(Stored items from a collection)
----
/-- A repeated request gets the kept reply again, any other its authority settled first (R648, R697). -/
def State.serveAnew (s : State) (r : Req) (c : Svc) : State := match s.repeatOf r with
  | some rep =>
    let s := match r.who with
      | .fab _ | .mac _ => s.addF Reg.FAB_CYCLE_COUNTERS 3
      | _ => s
    s.sendReply r rep
  | none => s.serveAuth r c

/-- A request while the module is not configured (R88 to R90). -/
def State.serveEarly (s : State) (r : Req) (c : Svc) : State :=
  if s.module == .starting then
    if c.isSummary then s.limited r true fun s => s.serveAnew r c
    else s.limited r false fun s => s.answer r c.code Status.notReady []
  else if c.isSummary || c.isRestart then s.serveAnew r c
  else s.limited r false fun s => s.answer r c.code Status.notConfigured []

/-- The services that a hand-over moves: those of V1 in a split, every one in a join (R554 to R556). -/
def State.moves (s : State) (c : Svc) : Bool := match s.handCmd with
  | some (_, .command .splitV) => c.core == 1
  | some _ => true
  | none => false

/-- A request in an operating state. -/
def State.serveReady (s : State) (r : Req) (c : Svc) : State :=
  if (s.repeatOf r).isNone && s.moves c then
    if s.handQueue.any (fun q => q.1.who == r.who) || 64 ≤ s.handQueue.length then s.answer r c.code Status.busy []
    else { s with handQueue := s.handQueue ++ [(r, c)] }
  else match c with
    | .unknown n => if (s.repeatOf r).isNone then s.answer r n Status.unknownService [] else s.serveAnew r c
    | c => s.serveAnew r c

/-- A command or parameter request restarts the sleep idle window (R96). -/
def State.idleRestart (s : State) : State :=
  if s.isOpen .sleepIdle then s.openSlow .sleepIdle 0 (sec (s.f Reg.START_SLEEP_IDLE)) else s

/-- A request arrives at the service layer. Nothing is served without power, after VAUX_INVALID (R572), or on the backup oscillator but on
J1 (R120); a request for a core that restarts is dropped and counted (R759). -/
def State.serve (s : State) (r : Req) (c : Svc) : State :=
  let s := s.when c.isRequest State.idleRestart
  if !s.powered || s.on .dying then s
  else if s.fb Reg.CLK_STATUS_ON_BACKUP && r.who != .j1 then s
  else if !s.vRuns c.core then s.countDropped
  else if s.module == .starting || s.module == .unconfigured then s.serveEarly r c
  else s.serveReady r c

/-- A request at an instant. -/
def State.serveAt (s : State) (t : Nat) (r : Req) (c : Svc) : Host.Outcome State Fault Refusal :=
  done ({ s with now := max s.now t }.serve r c)

/-- A request that writes one word. -/
def State.writeOne (s : State) (t : Nat) (r : Req) (index sub : Nat) (v : Word) : Host.Outcome State Fault Refusal :=
  s.serveAt t r (.write [{ index := index, sub := sub, value := v }] [] [])

end Sys2Proof.Machine
end

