/-! ### Step 2 (R60 to R66, R77, R85, R86) -/

/-- The slot a start takes: the valid header of higher GENERATION, slot A when they are equal (R66); none without a valid header. -/
def State.chosenSlot (s : State) : Option Nat :=
  let a := s.keyBytes (slotBase 0) 512
  let b := s.keyBytes (slotBase 1) 512
  if headerOk a && headerOk b then some (if hdrGeneration a < hdrGeneration b then 1 else 0)
  else if headerOk a then some 0 else if headerOk b then some 1 else none

/-- EARLY_CAN of the selected slot: applied when its CRC is good, reported when it fails, nothing when there is none. -/
def State.earlyRead (s : State) (slot : Nat) : State :=
  match (directory s.header).find? fun e => e.type == 1 with
  | none => s
  | some e =>
    let b := s.keyBytes (slotBase slot + e.offset) e.size
    if e.offset == 512 && e.size == 512 && crc32 b == e.crc then
      let s := ({ s with early := b }).setFb Reg.START_KEY_STATUS_EARLY_CAN 0 true
      s.each ([0, 1, 2, 3].filter s.earlyOn) fun s ch => s.setF Reg.CAN_STATUS_STATE ch 1
    else s.noteLasting Ev.EARLY_CAN_INVALID 0

/-- The read mode that R62 takes from the SFDP table: 2 for 1-1-4, 1 for 1-1-2, 0 for 1-1-1. -/
def readMode (o : KeyObs) : Nat := if o.fast114 && o.quad != some false then 2 else if o.fast112 then 1 else 0

/-- The key findings. The field CAPACITY has 8 bits; the spec does not say what it shows for a key above 255 Mbit, which R64 calls
unsupported: it shows 255 (DESIGN CHOICE, log entry 161). -/
def State.keyRead (s : State) (o : KeyObs) : State :=
  let s := match o.contents with
    | none => s
    | some l => ({ s with keyMem := [] }).each l fun s x => s.keyPut x.1 x.2
  let s := { s with keyObs := { o with contents := none } }
  if o.jedec % 2 ^ 24 == 0 || o.jedec % 2 ^ 24 == 0xFFFFFF then s.setV .keyFound 0 3
  else
    let s := (s.setF Reg.START_KEY_STATUS_CAPACITY 0 (min o.capacity 255 : Nat)).setFb Reg.START_KEY_STATUS_PROTECTED 0 o.blocked
    if o.sfdp != 0x50444653 || o.capacity < 16 || 128 < o.capacity then s.setV .keyFound 0 4
    else
      let s := s.setF Reg.START_KEY_STATUS_READ_MODE 0 (readMode o)
      let s := s.setFb Reg.START_KEY_STATUS_SLOT_A_HDR 0 (headerOk (s.keyBytes (slotBase 0) 512))
      let s := s.setFb Reg.START_KEY_STATUS_SLOT_B_HDR 0 (headerOk (s.keyBytes (slotBase 1) 512))
      match s.chosenSlot with
      | none => s.setV .keyFound 0 5
      | some slot =>
        let s := { s with header := s.keyBytes (slotBase slot) 512 }
        ((s.setF Reg.START_KEY_STATUS_SLOT 0 slot).earlyRead slot).setV .keyFound 0 1

/-- The key ID, the SFDP table, both headers and EARLY_CAN have been read. -/
def execKeyReadDone (key : KeyObs) (t : Nat) (s : State) : Host.Outcome State Fault Refusal :=
  let s := { s with now := max s.now t }
  done (if s.module == .starting && s.vn .startStep == 1 && s.vn .keyFound == 0 then (s.keyRead key).startDecide else s)

/-! ### Step 6 (R67, R78, R81) -/

/-- Time since the begin of the start in units of 0.1 ms; 0xFFFF says that it was not reached. -/
def State.sinceStart (s : State) : Nat := (min 0xFFFE (divOpen ((s.now : Int) - s.v .startAt) (us 100 : Nat))).toNat

/-- The image has been read and checked under steps 3 to 7 of Table 2-5. Sections that pass on their second read are reported by one
SECTION_REREAD, which names none of them: Table 2-15 does not say whether each raises its own (DESIGN CHOICE, log entry 208). -/
def State.imageVerified (s : State) (bad1 bad2 : List Nat) : State :=
  let img := s.keyBytes (slotBase (s.f Reg.START_KEY_STATUS_SLOT)) (hdrLength s.header)
  let v := s.verdict img bad1 bad2
  let s := if v.reread || v.cause == 5 then s.setFb Reg.START_KEY_STATUS_REREAD 0 true else s
  let s := if v.reread then s.note Ev.SECTION_REREAD else s
  if v.cause != 0 then s.startFail v.cause v.detail
  else
    let s := s.setF Reg.START_TIMES_VERIFIED_AT 0 s.sinceStart
    { s with image := sectionsOf img }.setV .startStep 0 7

/-- `bad1` and `bad2` name the directory entries whose first and second read did not arrive as the key holds them. -/
def execImageVerified (bad1 bad2 : List Nat) (t : Nat) (s : State) : Host.Outcome State Fault Refusal :=
  let s := { s with now := max s.now t }
  done (if s.module == .starting && s.vn .startStep == 6 then s.imageVerified bad1 bad2 else s)
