-- ==== Sys2Proof/Safety.lean ====
section
/-!
DEFINITION. The terms of the statements: that a command completes and what holds after it, what a command leaves unchanged, and the
canonical form of the state's sparse memories.
-/

namespace Sys2Proof.Machine

/-! ### Completion -/

/-- The command completes on a state, and what it leaves has a property. -/
def Completes (c : Instr) (s : State) (P : State → Prop) : Prop := ∃ u, exec c s = .next u ∧ P u

/-- The end instant of an open window (0 for a closed one). -/
def State.endOf (s : State) (t : Timer) (i : Nat := 0) : Nat := (s.due t i).getD 0

/-- The state in which a command of instant t finds the block. -/
def State.arrive (s : State) (t : Nat) : State := { s with now := max s.now t }

/-- A counter that has counted d more, up to its largest value. -/
def State.plus (s : State) (f : Fld) (n : Nat := 0) (d : Nat := 1) (j : Nat := 0) : Nat := min (s.f f n j + d) (2 ^ f.width - 1)

/-! ### Frames -/

/-- The parts of the state beside parameter words, internal quantities, windows and time. -/
inductive Comp where
  | module | stages | causes | deferred | queue | log | kept | challenges | windows | edges | dmaFifo | pipe | sram | runs | denials | held
  | handQueue | handCmd | staging | cycleFaults | release | accepts | egress | keyMem | keyObs | header | early | image | canRx | canTx | canHold | canLast | canClaims | peers
  | waiting | colony | replies | out | free | pending
  deriving DecidableEq, Repr

/-- Two states agree on a part. -/
def Comp.same (c : Comp) (s u : State) : Prop := match c with
  | .module => u.module = s.module
  | .stages => u.stages = s.stages
  | .causes => u.causes = s.causes
  | .deferred => u.deferred = s.deferred
  | .queue => u.queue = s.queue
  | .log => u.log = s.log
  | .kept => u.kept = s.kept
  | .challenges => u.challenges = s.challenges
  | .windows => u.windows = s.windows
  | .edges => u.edges = s.edges
  | .dmaFifo => u.dmaFifo = s.dmaFifo
  | .pipe => u.pipe = s.pipe
  | .cycleFaults => u.cycleFaults = s.cycleFaults
  | .release => u.release = s.release
  | .accepts => u.accepts = s.accepts
  | .egress => u.egress = s.egress
  | .sram => u.sram = s.sram
  | .runs => u.runs = s.runs
  | .denials => u.denials = s.denials
  | .held => u.held = s.held
  | .handQueue => u.handQueue = s.handQueue
  | .handCmd => u.handCmd = s.handCmd
  | .staging => u.staging = s.staging
  | .keyMem => u.keyMem = s.keyMem
  | .keyObs => u.keyObs = s.keyObs
  | .header => u.header = s.header
  | .early => u.early = s.early
  | .image => u.image = s.image
  | .canRx => u.canRx = s.canRx
  | .canTx => u.canTx = s.canTx
  | .canHold => u.canHold = s.canHold
  | .canLast => u.canLast = s.canLast
  | .canClaims => u.canClaims = s.canClaims
  | .peers => u.peers = s.peers
  | .waiting => u.waiting = s.waiting
  | .colony => u.colony = s.colony
  | .replies => u.replies = s.replies
  | .out => u.out = s.out
  | .free => u.free = s.free
  | .pending => u.pending = s.pending

/-- A field of instances `n` to `n + k - 1` and sub-indices `j` to `j + m - 1`. -/
structure Place where
  fld : Fld
  n   : Nat
  k   : Nat
  j   : Nat
  m   : Nat

/-- One field of one instance. -/
def one (f : Fld) (n : Nat := 0) (j : Nat := 0) : Place := ⟨f, n, 1, j, 1⟩

/-- A field of the first k instances and m sub-indices. -/
def all (f : Fld) (k : Nat) (m : Nat := 1) : Place := ⟨f, 0, k, 0, m⟩

/-- Bit i of the word at a key belongs to the place. -/
def Place.has (p : Place) (key i : Nat) : Prop :=
  p.fld.lo ≤ i ∧ i ≤ p.fld.hi ∧ ∃ a < p.k, ∃ b < p.m, key = p.fld.key (p.n + a) (p.j + b)

/-- Between two states, only the parts `cs` and the fields `ps` may differ (beside internal quantities, windows and time): every
bit of every parameter word outside the fields is the same. -/
def Keeps (cs : List Comp) (ps : List Place) (s u : State) : Prop :=
  (∀ c : Comp, c ∉ cs → c.same s u)
  ∧ ∀ key i, i < 32 → (∀ p ∈ ps, ¬ p.has key i) → (u.word key).getLsbD i = (s.word key).getLsbD i

/-- Internal quantities that may differ: instances 0 to k - 1 of each name. -/
def KeepsVars (vs : List (Var × Nat)) (s u : State) : Prop :=
  ∀ key, (∀ x ∈ vs, ∀ i < x.2, key ≠ x.1.key i) → Store.get State.varReset u.vars key = Store.get State.varReset s.vars key

/-- Every next state of a command is related to the state before it. -/
def Framed (c : Instr) (s : State) (R : State → State → Prop) : Prop := ∀ u, exec c s = .next u → R s u

/-- What the loss of power and a start leave: the log with its records (later ones may follow), the key's memory, what has been sent,
the waiting commands, the shutdown counts of the thermal sources and the snapshots of stage L and of the charger. -/
def Survives (s u : State) : Prop :=
  s.log.recs <+: u.log.recs ∧ u.log.base = s.log.base ∧ u.keyMem = s.keyMem ∧ u.out = s.out ∧ u.pending = s.pending
  ∧ ∀ key, keptWord false key = true → key ≠ Reg.ID_STARTS.key 0 → u.word key = s.word key

/-! ### What a report and a reaction may touch -/

/-- The parts and the fields that a report writes (R53, R571 to R577, R714). -/
def reportComps : List Comp := [.queue, .log]
def reportFlds : List Place := [all Reg.STATE_SEEN_EVENTS 19, one Reg.LOG_COUNTERS 1, one Reg.LOG_COUNTERS 4, one Reg.CORE_COUNTERS 8]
----
• [ASSIGNMENT] Retype only the stretch of lines above starting at the one with "def State.endOf (s" and stopping at the one with "u.runs = s.runs", exactly as written, with both kept.

• [WRITTEN RESPONSE]
def State.endOf (s : State) (t : Timer) (i : Nat := 0) : Nat := (s.due t i).getD 0

/-- The state in which a command of instant t finds the block. -/
def State.arrive (s : State) (t : Nat) : State := { s with now := max s.now t }

/-- A counter that has counted d more, up to its largest value. -/
def State.plus (s : State) (f : Fld) (n : Nat := 0) (d : Nat := 1) (j : Nat := 0) : Nat := min (s.f f n j + d) (2 ^ f.width - 1)

/-! ### Frames -/

/-- The parts of the state beside parameter words, internal quantities, windows and time. -/
inductive Comp where
  | module | stages | causes | deferred | queue | log | kept | challenges | windows | edges | dmaFifo | pipe | sram | runs | denials | held
  | handQueue | handCmd | staging | cycleFaults | release | accepts | egress | keyMem | keyObs | header | early | image | canRx | canTx | canHold | canLast | canClaims | peers
  | waiting | colony | replies | out | free | pending
  deriving DecidableEq, Repr

/-- Two states agree on a part. -/
def Comp.same (c : Comp) (s u : State) : Prop := match c with
  | .module => u.module = s.module
  | .stages => u.stages = s.stages
  | .causes => u.causes = s.causes
  | .deferred => u.deferred = s.deferred
  | .queue => u.queue = s.queue
  | .log => u.log = s.log
  | .kept => u.kept = s.kept
  | .challenges => u.challenges = s.challenges
  | .windows => u.windows = s.windows
  | .edges => u.edges = s.edges
  | .dmaFifo => u.dmaFifo = s.dmaFifo
  | .pipe => u.pipe = s.pipe
  | .cycleFaults => u.cycleFaults = s.cycleFaults
  | .release => u.release = s.release
  | .accepts => u.accepts = s.accepts
  | .egress => u.egress = s.egress
  | .sram => u.sram = s.sram
  | .runs => u.runs = s.runs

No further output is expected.